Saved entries
• • • • •
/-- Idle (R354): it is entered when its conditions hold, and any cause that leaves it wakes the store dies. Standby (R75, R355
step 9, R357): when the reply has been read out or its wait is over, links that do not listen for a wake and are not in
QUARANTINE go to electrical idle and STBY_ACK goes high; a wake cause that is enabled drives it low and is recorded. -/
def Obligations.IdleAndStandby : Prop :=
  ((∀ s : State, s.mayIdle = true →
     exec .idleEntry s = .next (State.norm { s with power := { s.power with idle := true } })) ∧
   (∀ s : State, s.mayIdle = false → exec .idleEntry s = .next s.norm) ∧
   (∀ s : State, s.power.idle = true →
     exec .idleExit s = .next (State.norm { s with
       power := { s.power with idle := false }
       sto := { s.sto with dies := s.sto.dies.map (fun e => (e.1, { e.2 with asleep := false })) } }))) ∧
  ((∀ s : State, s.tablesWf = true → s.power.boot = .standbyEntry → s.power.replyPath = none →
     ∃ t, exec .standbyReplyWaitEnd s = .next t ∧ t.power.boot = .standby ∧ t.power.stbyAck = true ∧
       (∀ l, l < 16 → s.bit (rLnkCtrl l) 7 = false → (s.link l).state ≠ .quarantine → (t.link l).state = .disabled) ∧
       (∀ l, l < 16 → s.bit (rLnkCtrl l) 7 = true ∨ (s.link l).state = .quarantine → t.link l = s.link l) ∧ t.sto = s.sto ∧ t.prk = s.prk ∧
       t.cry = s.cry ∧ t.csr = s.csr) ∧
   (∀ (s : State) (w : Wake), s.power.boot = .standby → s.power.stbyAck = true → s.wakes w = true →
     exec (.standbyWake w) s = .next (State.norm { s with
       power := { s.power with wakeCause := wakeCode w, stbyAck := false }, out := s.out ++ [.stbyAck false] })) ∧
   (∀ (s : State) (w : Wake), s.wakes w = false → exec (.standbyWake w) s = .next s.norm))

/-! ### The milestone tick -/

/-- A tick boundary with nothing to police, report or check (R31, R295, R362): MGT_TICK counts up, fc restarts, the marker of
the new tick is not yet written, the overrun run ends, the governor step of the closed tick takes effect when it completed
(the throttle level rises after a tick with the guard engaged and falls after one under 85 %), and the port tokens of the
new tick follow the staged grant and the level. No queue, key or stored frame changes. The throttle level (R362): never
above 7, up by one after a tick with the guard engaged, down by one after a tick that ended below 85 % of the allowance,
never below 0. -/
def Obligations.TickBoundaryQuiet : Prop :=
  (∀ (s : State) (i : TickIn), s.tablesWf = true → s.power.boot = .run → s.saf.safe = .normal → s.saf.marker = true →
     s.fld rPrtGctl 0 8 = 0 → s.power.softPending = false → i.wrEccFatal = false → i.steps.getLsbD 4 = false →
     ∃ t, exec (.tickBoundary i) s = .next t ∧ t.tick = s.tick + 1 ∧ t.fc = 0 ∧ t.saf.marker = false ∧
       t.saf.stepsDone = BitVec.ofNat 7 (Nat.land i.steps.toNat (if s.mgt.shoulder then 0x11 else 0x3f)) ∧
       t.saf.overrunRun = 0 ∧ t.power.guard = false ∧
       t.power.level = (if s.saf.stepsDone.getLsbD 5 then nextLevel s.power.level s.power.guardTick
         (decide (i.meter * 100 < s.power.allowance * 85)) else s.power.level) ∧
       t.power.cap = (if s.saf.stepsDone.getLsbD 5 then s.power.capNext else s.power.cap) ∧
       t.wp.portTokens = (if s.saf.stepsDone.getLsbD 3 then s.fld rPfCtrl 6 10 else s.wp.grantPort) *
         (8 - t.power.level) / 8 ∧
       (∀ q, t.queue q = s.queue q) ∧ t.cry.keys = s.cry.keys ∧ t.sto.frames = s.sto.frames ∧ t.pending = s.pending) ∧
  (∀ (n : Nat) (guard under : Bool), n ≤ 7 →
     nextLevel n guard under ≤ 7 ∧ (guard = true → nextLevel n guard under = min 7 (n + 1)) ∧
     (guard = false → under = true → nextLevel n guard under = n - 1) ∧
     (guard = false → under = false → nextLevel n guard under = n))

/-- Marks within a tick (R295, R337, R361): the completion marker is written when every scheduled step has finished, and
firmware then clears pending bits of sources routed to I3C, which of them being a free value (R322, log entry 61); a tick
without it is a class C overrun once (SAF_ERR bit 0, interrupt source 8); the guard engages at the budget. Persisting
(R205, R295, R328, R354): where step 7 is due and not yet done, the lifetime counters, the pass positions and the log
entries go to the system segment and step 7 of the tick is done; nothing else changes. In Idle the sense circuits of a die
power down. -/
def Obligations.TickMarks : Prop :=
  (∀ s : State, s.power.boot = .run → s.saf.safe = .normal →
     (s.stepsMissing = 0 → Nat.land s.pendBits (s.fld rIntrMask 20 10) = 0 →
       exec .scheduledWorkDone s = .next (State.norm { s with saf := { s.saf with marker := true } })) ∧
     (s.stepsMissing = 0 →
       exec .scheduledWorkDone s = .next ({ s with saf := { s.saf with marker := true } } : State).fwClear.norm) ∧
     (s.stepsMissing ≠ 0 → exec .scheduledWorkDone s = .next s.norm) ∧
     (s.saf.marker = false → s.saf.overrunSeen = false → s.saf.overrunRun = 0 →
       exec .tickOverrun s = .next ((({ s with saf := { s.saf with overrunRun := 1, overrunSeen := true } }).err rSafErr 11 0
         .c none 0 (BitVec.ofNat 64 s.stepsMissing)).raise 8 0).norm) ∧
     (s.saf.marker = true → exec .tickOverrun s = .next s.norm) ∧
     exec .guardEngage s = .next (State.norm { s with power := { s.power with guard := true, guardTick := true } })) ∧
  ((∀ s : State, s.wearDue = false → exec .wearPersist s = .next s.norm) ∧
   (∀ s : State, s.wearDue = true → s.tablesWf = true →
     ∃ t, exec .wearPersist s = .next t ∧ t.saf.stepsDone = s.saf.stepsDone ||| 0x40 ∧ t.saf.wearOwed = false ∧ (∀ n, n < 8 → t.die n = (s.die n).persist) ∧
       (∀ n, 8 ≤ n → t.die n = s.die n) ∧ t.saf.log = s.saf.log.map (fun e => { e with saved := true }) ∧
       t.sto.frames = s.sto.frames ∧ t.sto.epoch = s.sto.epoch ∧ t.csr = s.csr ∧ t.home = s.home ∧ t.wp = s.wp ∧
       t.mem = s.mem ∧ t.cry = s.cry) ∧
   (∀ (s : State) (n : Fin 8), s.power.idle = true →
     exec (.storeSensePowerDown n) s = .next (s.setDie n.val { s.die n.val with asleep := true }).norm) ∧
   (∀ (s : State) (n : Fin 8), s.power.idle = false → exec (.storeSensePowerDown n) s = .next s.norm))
• • • • •
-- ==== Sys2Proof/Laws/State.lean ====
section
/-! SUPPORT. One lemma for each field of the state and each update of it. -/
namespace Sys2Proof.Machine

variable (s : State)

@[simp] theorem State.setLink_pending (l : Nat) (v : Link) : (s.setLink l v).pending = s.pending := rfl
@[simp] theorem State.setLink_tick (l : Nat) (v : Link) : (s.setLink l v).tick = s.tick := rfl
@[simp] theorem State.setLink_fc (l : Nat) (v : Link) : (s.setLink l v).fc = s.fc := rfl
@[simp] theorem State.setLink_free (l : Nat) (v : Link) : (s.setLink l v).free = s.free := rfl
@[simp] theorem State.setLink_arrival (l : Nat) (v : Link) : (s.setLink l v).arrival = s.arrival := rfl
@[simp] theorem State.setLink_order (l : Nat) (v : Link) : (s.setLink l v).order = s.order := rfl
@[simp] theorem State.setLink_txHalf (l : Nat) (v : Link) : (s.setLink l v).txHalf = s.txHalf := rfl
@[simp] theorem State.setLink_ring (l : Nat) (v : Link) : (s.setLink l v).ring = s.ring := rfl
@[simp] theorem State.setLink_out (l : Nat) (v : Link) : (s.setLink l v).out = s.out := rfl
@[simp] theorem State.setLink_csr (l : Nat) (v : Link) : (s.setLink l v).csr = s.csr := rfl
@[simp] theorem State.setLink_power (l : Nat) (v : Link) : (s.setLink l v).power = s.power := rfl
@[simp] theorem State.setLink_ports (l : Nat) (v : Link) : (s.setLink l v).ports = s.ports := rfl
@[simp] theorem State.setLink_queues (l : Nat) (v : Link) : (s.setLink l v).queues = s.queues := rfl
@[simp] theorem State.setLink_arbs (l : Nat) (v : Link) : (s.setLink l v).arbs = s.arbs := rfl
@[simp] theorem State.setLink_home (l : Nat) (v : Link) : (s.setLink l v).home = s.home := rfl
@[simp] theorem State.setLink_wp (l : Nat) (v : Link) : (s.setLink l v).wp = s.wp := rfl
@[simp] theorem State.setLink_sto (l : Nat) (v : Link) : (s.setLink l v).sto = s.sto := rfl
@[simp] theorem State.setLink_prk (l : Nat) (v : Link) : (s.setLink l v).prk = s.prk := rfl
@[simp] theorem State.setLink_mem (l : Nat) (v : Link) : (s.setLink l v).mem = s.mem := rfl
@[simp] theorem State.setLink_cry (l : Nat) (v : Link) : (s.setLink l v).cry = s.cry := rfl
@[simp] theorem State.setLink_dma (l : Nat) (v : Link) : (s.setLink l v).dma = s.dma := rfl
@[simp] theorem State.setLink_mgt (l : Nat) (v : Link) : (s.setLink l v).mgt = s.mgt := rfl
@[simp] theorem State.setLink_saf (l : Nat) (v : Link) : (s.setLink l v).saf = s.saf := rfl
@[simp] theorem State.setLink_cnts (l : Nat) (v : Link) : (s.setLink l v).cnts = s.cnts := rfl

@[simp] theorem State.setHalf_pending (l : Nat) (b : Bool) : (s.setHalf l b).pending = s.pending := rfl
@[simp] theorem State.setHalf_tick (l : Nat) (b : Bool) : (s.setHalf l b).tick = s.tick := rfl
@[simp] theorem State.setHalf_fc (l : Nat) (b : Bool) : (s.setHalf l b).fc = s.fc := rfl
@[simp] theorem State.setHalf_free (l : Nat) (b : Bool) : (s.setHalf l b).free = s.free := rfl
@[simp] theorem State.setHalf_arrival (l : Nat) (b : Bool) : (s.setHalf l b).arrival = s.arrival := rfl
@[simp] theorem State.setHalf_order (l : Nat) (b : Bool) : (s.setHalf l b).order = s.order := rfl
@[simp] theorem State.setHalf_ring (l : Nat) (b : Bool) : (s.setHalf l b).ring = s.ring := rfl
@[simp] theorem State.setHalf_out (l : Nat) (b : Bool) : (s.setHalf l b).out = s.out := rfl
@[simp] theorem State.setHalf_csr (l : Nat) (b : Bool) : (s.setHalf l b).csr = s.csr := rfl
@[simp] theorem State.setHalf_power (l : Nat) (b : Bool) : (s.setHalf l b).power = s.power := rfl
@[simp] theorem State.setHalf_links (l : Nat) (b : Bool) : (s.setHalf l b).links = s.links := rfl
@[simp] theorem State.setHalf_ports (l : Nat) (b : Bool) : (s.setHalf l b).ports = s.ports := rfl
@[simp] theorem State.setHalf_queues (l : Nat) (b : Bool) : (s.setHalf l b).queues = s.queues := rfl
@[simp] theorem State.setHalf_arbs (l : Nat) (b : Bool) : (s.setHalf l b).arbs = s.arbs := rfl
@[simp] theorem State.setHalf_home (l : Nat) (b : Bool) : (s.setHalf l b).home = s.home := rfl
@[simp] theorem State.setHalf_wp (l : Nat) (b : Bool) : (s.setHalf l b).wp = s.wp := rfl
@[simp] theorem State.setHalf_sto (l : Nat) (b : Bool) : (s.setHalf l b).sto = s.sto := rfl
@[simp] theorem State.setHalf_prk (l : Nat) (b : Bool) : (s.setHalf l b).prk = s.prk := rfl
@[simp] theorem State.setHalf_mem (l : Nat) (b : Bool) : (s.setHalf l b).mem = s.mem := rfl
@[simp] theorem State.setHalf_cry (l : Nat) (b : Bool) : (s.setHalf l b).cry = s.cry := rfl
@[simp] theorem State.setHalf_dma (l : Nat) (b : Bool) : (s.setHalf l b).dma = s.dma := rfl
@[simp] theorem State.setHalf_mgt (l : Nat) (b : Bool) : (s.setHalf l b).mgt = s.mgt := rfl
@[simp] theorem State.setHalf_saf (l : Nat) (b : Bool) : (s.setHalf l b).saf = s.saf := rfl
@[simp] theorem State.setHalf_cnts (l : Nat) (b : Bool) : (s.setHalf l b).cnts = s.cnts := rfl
• • • • •
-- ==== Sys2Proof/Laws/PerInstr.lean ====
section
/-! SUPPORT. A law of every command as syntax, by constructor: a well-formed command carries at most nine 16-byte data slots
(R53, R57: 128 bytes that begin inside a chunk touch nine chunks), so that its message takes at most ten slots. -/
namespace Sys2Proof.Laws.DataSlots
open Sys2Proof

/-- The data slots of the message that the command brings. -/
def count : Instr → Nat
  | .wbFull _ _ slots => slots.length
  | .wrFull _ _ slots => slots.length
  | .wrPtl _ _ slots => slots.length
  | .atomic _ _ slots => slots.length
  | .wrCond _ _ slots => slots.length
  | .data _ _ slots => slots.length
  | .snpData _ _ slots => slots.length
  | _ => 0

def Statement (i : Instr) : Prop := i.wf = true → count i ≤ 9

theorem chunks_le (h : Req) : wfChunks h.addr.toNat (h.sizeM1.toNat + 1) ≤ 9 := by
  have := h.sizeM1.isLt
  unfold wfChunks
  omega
• • • • •
== What this task involves ==
Pull every line with the string "mayIdle" from the data above.

== Task response ==
  ((∀ s : State, s.mayIdle = true →
   (∀ s : State, s.mayIdle = false → exec .idleEntry s = .next s.norm) ∧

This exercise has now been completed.